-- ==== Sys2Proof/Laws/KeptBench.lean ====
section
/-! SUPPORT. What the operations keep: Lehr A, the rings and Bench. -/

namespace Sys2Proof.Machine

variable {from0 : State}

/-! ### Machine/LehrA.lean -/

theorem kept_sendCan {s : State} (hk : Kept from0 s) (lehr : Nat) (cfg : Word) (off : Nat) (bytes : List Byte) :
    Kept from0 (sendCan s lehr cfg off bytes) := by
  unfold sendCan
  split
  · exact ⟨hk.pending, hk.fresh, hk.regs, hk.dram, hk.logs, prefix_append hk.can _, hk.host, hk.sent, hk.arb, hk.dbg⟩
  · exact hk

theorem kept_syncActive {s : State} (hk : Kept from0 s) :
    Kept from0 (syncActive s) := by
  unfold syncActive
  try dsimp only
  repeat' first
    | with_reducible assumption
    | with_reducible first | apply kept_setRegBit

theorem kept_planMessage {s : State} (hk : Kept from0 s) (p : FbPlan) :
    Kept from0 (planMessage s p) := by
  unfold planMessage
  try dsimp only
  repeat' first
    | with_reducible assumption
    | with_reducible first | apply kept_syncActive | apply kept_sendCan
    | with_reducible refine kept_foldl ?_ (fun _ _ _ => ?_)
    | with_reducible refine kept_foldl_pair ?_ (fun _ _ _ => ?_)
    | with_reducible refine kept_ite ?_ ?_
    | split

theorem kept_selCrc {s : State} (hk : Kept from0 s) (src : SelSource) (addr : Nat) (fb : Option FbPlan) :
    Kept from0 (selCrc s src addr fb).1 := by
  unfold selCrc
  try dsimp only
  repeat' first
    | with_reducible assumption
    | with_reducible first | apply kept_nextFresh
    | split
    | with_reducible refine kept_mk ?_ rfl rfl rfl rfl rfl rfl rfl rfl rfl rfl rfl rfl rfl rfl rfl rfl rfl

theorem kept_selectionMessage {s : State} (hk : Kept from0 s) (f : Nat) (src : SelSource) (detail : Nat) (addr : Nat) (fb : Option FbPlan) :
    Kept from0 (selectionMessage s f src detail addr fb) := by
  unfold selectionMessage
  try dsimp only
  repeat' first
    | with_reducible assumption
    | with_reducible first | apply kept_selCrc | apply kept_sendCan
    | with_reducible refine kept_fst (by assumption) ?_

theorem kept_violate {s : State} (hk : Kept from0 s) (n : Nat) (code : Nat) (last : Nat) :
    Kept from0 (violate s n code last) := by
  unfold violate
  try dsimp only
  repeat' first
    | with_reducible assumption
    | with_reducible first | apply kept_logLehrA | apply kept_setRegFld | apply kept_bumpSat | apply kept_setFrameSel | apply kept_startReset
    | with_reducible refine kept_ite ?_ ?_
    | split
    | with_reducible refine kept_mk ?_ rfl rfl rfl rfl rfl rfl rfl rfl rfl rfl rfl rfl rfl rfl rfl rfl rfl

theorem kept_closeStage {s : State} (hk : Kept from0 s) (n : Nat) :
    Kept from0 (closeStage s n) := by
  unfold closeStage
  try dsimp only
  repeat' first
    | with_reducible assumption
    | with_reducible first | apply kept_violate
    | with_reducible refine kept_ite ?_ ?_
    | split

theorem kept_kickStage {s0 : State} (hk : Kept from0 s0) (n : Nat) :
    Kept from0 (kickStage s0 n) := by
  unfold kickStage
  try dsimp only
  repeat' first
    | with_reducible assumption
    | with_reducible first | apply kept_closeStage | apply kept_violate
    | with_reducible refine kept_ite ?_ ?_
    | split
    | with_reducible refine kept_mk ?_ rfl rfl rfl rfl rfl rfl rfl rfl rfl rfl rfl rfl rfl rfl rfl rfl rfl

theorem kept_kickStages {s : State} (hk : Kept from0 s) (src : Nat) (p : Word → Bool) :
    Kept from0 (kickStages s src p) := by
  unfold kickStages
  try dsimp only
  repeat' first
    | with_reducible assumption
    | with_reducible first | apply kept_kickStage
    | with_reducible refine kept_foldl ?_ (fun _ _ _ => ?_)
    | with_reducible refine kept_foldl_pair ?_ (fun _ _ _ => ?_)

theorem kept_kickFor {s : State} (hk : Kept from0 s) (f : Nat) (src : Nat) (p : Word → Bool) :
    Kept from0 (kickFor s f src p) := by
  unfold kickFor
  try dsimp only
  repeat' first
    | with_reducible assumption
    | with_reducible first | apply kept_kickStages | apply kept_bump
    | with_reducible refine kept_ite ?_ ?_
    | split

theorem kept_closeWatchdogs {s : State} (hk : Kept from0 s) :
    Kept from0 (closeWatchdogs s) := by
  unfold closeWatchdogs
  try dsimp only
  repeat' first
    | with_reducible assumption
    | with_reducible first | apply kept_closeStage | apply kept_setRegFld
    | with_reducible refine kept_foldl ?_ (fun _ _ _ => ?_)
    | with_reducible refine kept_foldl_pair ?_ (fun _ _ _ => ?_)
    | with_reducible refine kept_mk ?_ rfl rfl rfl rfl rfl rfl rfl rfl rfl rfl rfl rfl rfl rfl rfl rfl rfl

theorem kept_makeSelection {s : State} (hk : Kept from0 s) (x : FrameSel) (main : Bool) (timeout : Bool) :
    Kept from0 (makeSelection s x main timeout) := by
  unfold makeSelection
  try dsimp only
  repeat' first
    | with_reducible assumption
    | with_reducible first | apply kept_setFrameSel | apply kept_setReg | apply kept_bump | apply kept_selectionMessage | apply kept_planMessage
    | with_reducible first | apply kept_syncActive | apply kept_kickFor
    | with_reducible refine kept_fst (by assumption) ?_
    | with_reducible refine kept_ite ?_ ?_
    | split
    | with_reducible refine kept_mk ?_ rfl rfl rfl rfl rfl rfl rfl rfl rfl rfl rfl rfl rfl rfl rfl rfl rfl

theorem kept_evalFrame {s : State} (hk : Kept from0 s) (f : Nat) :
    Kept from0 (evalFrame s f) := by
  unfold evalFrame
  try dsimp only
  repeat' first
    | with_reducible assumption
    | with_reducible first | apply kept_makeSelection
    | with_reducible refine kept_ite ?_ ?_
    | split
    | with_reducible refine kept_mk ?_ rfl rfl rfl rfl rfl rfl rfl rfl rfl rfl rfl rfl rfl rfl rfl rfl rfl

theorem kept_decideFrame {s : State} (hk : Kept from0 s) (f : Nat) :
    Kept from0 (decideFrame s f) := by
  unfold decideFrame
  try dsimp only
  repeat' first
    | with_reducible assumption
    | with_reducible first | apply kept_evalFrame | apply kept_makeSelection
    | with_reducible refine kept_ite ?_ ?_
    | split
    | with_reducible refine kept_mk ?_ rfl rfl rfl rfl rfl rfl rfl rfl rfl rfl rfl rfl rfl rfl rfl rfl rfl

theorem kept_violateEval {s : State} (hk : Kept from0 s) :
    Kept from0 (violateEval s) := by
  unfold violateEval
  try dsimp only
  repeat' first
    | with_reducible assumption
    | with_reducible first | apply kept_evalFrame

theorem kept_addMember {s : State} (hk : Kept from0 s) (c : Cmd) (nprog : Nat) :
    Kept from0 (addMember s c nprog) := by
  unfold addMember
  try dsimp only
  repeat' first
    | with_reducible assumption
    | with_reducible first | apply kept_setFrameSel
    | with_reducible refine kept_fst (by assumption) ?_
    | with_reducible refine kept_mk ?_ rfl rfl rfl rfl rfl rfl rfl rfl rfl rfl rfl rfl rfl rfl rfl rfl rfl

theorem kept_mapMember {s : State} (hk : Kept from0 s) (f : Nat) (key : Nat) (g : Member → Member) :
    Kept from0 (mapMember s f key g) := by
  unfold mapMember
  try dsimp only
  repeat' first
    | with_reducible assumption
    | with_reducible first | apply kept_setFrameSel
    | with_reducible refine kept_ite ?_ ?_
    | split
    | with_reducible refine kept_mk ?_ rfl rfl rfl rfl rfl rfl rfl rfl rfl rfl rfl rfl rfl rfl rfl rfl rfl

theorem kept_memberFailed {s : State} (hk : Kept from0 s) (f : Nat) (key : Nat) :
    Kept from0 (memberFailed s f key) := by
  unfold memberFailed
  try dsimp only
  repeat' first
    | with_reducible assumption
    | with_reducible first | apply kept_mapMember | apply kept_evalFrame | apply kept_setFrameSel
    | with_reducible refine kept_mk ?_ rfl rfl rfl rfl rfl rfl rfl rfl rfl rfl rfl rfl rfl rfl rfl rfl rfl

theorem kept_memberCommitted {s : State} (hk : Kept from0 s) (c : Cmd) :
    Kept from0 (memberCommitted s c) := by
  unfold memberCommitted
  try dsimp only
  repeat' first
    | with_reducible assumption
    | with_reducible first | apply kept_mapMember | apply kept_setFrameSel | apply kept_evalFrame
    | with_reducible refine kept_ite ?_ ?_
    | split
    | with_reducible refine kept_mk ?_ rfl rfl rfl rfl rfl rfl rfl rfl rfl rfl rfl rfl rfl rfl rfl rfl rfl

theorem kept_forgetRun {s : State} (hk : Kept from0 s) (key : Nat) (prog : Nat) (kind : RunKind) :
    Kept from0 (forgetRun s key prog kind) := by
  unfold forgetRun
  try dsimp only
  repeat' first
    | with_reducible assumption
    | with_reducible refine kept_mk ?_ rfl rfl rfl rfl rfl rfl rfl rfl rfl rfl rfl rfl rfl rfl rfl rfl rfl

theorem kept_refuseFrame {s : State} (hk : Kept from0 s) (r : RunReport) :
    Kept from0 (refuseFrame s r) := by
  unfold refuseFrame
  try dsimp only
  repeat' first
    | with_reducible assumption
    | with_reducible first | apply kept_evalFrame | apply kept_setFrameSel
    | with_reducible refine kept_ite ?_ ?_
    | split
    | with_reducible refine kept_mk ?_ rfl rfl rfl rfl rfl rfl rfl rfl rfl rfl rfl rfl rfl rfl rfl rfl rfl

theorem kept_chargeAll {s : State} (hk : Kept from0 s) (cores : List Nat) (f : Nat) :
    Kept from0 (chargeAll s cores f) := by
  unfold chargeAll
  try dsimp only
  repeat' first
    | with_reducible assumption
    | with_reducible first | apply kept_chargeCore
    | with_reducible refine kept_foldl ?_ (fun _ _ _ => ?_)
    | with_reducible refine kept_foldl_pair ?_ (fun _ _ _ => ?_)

┄┄┄┄┄┄

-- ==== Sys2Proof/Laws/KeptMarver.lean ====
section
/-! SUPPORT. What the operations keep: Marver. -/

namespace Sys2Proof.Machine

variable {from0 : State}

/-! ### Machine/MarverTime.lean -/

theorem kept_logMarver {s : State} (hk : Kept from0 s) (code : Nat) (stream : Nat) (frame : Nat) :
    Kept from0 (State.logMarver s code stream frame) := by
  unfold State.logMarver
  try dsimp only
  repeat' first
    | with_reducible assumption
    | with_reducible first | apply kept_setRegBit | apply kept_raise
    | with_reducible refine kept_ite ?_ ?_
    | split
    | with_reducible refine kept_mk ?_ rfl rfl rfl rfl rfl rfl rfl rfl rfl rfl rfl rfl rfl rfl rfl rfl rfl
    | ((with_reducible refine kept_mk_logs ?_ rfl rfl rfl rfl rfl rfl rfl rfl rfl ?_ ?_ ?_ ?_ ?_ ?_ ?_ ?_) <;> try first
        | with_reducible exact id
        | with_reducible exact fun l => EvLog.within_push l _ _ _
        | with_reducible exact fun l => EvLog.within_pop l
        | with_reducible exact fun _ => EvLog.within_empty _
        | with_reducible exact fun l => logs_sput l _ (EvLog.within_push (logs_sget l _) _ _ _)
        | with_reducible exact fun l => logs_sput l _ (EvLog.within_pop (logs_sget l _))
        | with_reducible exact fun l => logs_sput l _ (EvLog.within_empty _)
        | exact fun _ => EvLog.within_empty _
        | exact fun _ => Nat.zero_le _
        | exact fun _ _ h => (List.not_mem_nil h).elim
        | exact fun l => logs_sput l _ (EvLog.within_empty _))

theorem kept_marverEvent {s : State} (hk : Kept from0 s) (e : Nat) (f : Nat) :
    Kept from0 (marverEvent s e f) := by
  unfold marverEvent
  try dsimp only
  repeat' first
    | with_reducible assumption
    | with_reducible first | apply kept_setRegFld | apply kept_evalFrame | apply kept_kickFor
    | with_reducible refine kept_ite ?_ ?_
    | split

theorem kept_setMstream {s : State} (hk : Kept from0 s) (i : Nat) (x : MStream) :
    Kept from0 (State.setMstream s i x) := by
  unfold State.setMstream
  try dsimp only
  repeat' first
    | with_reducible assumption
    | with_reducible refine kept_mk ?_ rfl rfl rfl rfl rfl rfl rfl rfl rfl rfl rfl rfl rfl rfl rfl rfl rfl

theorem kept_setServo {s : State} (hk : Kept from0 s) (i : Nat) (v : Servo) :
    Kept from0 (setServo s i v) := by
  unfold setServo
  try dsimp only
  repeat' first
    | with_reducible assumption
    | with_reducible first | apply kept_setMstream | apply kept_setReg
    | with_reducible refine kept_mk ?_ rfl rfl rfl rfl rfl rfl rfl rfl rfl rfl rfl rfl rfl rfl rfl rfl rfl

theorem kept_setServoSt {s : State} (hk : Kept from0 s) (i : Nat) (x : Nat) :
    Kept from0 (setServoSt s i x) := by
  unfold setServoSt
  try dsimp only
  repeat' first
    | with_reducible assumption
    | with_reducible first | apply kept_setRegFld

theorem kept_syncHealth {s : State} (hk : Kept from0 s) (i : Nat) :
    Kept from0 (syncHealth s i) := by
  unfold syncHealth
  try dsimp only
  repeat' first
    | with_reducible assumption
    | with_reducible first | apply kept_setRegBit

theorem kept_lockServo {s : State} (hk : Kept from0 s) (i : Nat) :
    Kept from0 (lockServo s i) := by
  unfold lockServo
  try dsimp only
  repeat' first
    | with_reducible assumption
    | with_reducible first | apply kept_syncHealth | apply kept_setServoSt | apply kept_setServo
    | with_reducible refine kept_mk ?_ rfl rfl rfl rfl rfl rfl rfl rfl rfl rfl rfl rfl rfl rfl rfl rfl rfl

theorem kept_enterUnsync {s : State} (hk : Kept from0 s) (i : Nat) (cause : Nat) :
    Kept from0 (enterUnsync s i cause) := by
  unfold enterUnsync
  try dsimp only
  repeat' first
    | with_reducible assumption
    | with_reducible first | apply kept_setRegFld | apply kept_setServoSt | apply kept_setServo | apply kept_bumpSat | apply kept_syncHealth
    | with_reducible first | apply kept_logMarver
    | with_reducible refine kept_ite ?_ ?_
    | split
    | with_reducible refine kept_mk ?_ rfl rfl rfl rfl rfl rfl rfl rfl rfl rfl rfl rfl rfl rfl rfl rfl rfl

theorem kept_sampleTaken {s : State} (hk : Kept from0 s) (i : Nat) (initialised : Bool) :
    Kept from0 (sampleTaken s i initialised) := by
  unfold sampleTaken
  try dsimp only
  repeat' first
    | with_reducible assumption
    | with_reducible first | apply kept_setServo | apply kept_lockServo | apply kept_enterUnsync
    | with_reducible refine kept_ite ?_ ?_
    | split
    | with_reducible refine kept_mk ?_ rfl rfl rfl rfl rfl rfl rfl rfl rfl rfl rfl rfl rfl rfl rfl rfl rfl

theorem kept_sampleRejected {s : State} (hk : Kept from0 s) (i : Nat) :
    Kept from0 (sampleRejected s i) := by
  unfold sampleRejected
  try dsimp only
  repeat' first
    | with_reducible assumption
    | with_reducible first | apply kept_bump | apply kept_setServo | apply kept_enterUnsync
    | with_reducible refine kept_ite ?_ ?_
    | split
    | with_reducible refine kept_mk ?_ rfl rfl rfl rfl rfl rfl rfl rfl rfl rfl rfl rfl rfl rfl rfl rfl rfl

┄┄┄┄┄┄

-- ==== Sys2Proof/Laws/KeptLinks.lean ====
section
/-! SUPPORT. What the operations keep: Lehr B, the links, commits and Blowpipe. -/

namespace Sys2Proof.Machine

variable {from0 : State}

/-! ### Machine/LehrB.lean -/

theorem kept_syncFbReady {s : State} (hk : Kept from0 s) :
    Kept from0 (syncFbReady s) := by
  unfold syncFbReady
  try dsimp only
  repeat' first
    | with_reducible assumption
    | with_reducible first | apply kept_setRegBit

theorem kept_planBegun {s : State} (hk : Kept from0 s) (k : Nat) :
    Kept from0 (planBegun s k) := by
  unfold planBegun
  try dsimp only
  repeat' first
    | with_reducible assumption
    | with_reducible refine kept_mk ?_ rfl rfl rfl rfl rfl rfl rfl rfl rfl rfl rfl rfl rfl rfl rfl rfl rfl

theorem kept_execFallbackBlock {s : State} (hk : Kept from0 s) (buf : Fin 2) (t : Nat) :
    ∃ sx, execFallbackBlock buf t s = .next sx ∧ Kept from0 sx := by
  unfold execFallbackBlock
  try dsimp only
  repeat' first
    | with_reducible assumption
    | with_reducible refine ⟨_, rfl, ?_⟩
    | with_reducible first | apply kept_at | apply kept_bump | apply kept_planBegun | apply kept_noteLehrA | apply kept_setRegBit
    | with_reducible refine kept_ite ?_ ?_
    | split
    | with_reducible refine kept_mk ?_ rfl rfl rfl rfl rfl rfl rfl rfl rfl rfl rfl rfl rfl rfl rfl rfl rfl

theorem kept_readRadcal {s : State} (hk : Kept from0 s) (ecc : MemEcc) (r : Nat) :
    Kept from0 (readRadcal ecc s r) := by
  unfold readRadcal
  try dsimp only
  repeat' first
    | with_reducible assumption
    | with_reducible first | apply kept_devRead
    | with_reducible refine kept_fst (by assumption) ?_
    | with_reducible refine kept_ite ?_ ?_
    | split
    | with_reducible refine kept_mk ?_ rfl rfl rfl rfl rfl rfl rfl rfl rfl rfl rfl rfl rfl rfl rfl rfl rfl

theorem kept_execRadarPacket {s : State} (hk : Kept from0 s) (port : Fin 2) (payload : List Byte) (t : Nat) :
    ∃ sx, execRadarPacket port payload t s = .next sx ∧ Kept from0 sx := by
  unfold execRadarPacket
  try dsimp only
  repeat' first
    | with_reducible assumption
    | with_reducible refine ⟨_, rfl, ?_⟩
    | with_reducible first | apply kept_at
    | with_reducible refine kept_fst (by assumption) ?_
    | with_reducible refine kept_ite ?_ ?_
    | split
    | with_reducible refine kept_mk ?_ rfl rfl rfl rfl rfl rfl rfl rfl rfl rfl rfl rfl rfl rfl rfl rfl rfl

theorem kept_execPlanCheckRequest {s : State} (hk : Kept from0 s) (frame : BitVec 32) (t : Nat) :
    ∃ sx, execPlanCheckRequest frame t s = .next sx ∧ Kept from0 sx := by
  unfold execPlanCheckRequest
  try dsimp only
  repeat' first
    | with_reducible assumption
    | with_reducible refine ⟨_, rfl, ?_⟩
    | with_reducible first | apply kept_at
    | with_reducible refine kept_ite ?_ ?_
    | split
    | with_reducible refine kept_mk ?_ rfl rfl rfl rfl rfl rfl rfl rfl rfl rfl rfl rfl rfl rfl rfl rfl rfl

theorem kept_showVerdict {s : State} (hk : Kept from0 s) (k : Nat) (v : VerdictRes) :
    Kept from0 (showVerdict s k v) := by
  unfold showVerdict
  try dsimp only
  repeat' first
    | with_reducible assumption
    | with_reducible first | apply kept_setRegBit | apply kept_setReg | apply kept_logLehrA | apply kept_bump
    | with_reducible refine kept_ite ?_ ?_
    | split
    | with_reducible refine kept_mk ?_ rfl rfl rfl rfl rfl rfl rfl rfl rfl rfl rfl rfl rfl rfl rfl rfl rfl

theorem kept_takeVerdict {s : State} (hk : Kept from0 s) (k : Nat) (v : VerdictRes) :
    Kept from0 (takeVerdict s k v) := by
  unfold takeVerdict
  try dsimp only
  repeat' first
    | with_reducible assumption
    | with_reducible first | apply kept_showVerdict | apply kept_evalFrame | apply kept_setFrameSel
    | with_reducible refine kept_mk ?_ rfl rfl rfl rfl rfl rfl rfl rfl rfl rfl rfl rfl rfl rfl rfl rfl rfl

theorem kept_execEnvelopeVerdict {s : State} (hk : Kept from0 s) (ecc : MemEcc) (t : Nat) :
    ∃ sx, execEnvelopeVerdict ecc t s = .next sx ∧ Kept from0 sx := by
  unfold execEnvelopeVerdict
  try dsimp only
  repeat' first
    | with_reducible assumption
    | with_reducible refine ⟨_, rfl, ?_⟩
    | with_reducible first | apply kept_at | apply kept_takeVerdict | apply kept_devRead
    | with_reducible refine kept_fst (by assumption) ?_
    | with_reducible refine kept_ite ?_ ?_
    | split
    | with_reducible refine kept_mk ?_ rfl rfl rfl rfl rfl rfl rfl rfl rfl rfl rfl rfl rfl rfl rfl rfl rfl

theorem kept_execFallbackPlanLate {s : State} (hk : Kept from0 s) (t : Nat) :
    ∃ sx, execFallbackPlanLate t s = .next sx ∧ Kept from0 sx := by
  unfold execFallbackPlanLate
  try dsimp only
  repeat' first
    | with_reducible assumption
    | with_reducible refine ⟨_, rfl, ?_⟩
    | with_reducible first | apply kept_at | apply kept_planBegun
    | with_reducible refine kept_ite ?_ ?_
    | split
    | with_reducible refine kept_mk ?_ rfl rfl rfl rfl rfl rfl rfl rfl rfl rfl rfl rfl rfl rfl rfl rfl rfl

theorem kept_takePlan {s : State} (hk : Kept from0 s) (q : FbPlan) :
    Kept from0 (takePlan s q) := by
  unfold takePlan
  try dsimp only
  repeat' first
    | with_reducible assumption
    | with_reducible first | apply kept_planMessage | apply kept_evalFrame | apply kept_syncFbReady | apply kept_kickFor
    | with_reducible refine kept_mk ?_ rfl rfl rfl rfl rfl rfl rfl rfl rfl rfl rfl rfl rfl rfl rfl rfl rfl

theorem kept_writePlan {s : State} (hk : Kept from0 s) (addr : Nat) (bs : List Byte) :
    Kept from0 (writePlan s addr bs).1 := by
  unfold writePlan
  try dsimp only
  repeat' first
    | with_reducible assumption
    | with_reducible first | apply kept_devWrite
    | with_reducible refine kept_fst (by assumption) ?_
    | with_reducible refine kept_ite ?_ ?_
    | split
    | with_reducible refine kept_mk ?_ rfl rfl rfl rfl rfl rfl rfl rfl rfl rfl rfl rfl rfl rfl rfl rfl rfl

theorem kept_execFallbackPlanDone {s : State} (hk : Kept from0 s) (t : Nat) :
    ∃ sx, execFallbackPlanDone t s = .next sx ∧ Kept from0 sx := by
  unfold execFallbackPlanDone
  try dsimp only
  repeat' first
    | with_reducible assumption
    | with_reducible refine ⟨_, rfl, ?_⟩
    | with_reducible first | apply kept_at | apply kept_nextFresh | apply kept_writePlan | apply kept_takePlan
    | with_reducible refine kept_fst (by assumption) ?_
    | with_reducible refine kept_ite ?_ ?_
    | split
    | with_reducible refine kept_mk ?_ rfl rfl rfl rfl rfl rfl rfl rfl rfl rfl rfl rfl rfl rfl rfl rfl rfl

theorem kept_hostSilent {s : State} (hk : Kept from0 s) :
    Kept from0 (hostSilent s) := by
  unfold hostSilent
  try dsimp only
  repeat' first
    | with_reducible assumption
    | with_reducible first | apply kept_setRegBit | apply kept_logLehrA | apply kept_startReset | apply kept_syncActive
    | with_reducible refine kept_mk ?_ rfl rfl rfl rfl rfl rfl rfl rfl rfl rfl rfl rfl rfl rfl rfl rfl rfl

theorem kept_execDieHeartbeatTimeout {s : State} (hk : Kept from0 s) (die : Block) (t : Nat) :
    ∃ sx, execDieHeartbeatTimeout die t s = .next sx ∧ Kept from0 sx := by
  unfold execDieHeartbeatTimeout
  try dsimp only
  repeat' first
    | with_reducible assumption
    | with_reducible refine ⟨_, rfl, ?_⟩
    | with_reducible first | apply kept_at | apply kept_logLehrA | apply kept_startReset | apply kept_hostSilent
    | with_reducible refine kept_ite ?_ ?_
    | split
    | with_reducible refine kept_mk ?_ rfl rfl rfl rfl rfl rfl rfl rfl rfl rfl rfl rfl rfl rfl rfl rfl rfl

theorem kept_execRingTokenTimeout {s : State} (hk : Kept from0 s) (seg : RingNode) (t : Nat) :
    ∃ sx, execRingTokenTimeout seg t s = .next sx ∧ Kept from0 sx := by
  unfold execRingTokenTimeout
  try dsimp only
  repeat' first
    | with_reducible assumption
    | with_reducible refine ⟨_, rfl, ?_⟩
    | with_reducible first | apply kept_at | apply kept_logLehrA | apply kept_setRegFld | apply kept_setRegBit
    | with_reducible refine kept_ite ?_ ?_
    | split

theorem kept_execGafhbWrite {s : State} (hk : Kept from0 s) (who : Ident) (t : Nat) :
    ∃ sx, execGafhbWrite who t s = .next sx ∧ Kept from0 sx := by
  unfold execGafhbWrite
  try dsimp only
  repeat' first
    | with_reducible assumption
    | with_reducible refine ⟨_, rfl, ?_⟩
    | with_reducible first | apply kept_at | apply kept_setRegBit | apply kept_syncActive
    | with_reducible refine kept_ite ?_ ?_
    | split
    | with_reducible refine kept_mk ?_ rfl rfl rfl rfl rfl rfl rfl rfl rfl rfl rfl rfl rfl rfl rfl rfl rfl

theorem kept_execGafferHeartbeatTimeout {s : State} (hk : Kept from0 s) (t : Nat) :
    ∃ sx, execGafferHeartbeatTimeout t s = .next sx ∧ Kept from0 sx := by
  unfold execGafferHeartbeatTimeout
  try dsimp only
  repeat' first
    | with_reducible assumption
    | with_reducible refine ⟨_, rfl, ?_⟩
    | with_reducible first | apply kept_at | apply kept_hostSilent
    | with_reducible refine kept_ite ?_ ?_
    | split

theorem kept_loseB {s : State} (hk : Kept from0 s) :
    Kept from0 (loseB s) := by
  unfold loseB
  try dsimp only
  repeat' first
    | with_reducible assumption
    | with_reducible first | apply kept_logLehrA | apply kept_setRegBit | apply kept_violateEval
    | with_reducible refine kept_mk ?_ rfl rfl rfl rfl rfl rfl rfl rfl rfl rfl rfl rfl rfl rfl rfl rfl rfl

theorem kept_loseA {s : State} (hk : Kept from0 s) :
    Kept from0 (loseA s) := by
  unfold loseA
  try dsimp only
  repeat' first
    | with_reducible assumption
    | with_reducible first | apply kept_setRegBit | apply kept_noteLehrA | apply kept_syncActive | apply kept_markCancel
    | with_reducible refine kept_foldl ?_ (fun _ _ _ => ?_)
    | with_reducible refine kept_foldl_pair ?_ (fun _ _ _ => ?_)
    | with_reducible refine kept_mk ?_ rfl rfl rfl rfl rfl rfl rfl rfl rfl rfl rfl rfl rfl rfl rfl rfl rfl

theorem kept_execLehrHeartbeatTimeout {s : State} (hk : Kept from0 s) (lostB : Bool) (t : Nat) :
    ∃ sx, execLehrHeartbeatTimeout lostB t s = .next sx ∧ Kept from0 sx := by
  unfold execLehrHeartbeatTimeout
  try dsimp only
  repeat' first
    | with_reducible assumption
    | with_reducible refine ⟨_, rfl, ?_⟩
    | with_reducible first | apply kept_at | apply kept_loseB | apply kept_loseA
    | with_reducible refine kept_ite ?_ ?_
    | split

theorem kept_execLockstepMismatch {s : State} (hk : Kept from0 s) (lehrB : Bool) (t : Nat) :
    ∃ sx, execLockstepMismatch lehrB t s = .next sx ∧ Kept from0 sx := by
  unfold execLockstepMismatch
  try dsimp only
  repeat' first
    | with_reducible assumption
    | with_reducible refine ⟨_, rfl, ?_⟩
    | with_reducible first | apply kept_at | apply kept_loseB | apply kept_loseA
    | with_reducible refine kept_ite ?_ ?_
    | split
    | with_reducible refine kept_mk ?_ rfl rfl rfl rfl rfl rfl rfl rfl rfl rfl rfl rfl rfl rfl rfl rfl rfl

┄┄┄┄┄┄

REQUIRED WORK:
Proceeding from the line containing "unfold kickFor" through the line containing "kept_selectionMessage | apply kept_planMessage", transcribe the lines above exactly, both end lines included.

COMPLETED TASK:
  unfold kickFor
  try dsimp only
  repeat' first
    | with_reducible assumption
    | with_reducible first | apply kept_kickStages | apply kept_bump
    | with_reducible refine kept_ite ?_ ?_
    | split

theorem kept_closeWatchdogs {s : State} (hk : Kept from0 s) :
    Kept from0 (closeWatchdogs s) := by
  unfold closeWatchdogs
  try dsimp only
  repeat' first
    | with_reducible assumption
    | with_reducible first | apply kept_closeStage | apply kept_setRegFld
    | with_reducible refine kept_foldl ?_ (fun _ _ _ => ?_)
    | with_reducible refine kept_foldl_pair ?_ (fun _ _ _ => ?_)
    | with_reducible refine kept_mk ?_ rfl rfl rfl rfl rfl rfl rfl rfl rfl rfl rfl rfl rfl rfl rfl rfl rfl

theorem kept_makeSelection {s : State} (hk : Kept from0 s) (x : FrameSel) (main : Bool) (timeout : Bool) :
    Kept from0 (makeSelection s x main timeout) := by
  unfold makeSelection
  try dsimp only
  repeat' first
    | with_reducible assumption
    | with_reducible first | apply kept_setFrameSel | apply kept_setReg | apply kept_bump | apply kept_selectionMessage | apply kept_planMessage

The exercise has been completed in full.